Your goal — Restate word for word the lines of the entries below, starting with the line that holds "-- ==== Sys2Proof/Tests/Slice0.lean" and ending with the line that holds "beside it, or is", and no others.

Records —

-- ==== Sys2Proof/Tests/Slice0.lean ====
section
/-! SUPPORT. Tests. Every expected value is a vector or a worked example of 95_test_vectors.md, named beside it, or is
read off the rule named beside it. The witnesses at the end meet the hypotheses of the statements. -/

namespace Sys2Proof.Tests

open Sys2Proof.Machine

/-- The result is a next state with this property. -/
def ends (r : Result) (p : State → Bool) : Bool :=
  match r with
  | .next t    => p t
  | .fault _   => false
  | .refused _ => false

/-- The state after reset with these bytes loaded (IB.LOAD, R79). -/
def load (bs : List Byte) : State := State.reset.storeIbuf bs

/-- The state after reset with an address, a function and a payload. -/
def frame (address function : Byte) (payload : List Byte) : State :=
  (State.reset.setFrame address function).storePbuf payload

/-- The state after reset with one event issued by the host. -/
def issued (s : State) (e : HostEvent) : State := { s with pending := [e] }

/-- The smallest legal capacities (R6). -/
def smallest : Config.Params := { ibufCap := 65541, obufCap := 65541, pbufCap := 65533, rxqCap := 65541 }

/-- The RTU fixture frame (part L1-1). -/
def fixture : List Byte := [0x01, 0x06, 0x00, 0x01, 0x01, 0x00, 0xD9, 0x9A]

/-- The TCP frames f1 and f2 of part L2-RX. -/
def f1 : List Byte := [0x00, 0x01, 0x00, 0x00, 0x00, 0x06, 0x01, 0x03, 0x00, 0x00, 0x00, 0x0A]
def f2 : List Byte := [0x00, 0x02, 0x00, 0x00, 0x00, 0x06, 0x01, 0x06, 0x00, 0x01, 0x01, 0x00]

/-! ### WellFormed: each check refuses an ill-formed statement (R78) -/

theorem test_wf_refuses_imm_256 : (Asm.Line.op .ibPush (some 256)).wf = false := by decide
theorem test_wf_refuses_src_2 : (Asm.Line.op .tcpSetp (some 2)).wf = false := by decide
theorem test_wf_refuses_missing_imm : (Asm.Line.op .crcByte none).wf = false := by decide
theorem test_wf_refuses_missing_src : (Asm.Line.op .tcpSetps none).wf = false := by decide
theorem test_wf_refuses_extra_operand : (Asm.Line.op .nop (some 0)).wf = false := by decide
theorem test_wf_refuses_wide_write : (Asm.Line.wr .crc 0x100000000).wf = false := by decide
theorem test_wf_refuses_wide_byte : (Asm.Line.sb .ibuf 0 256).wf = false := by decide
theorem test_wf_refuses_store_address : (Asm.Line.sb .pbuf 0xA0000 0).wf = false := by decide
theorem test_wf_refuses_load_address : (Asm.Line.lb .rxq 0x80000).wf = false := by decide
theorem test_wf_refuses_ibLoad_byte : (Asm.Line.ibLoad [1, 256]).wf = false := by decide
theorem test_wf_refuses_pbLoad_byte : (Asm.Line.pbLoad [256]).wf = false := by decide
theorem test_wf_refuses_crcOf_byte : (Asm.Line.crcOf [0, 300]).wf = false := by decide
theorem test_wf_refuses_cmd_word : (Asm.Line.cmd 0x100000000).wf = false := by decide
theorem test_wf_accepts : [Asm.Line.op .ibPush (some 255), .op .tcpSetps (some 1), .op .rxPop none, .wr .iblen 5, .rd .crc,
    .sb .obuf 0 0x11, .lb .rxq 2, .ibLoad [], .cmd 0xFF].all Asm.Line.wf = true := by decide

--

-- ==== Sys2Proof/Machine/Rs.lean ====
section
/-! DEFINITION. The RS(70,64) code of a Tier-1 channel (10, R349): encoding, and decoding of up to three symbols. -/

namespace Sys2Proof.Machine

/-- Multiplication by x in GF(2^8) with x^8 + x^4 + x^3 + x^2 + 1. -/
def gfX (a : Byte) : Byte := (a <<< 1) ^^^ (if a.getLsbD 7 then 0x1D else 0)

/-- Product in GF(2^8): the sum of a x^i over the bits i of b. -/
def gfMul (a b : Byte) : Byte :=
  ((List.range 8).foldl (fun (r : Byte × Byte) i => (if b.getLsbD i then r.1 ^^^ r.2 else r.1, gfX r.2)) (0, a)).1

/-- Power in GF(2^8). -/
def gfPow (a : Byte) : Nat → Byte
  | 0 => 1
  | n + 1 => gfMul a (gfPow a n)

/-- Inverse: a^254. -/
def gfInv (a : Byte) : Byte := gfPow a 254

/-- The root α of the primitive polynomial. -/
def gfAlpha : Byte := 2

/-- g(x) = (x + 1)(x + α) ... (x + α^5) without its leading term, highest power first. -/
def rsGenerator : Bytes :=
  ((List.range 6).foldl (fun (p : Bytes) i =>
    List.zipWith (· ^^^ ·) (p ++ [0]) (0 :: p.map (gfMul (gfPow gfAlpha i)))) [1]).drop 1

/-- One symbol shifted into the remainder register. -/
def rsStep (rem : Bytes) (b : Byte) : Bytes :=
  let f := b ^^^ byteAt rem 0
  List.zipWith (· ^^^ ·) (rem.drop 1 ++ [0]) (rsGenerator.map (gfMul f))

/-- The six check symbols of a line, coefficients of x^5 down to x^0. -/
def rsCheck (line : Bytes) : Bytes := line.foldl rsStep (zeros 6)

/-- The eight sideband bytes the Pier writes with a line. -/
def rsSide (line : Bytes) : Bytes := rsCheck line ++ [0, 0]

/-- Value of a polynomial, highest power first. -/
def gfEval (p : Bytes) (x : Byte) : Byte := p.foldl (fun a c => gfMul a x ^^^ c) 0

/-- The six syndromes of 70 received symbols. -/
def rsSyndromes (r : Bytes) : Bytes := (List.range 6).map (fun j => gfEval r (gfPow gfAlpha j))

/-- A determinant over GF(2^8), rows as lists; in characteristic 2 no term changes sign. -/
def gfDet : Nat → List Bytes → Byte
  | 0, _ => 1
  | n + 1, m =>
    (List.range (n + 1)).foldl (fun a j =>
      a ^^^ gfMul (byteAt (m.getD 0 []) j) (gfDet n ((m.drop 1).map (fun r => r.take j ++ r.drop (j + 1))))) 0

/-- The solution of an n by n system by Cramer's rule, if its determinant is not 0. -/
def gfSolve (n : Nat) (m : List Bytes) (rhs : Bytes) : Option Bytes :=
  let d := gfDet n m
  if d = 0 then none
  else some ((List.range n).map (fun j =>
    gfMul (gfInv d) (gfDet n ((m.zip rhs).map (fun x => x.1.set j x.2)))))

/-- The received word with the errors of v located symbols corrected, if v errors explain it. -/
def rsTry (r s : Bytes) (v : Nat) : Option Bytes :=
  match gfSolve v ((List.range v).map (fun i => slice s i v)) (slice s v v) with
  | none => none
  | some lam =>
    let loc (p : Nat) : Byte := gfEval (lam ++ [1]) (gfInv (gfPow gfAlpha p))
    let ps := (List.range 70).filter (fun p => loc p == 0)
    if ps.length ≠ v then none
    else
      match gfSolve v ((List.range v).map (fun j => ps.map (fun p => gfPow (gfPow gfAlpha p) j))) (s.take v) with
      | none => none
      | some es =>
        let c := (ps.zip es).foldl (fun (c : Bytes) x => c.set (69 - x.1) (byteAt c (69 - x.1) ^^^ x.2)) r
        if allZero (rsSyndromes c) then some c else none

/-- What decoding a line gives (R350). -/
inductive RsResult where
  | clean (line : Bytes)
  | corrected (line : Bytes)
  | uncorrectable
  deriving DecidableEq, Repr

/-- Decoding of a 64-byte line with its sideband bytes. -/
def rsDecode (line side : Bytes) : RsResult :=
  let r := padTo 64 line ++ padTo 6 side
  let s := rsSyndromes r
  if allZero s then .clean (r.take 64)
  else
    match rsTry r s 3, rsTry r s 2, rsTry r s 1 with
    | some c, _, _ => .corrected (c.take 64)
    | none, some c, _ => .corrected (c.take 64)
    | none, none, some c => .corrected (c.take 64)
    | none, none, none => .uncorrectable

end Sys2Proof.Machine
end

Written response —
-- ==== Sys2Proof/Tests/Slice0.lean ====
section
/-! SUPPORT. Tests. Every expected value is a vector or a worked example of 95_test_vectors.md, named beside it, or is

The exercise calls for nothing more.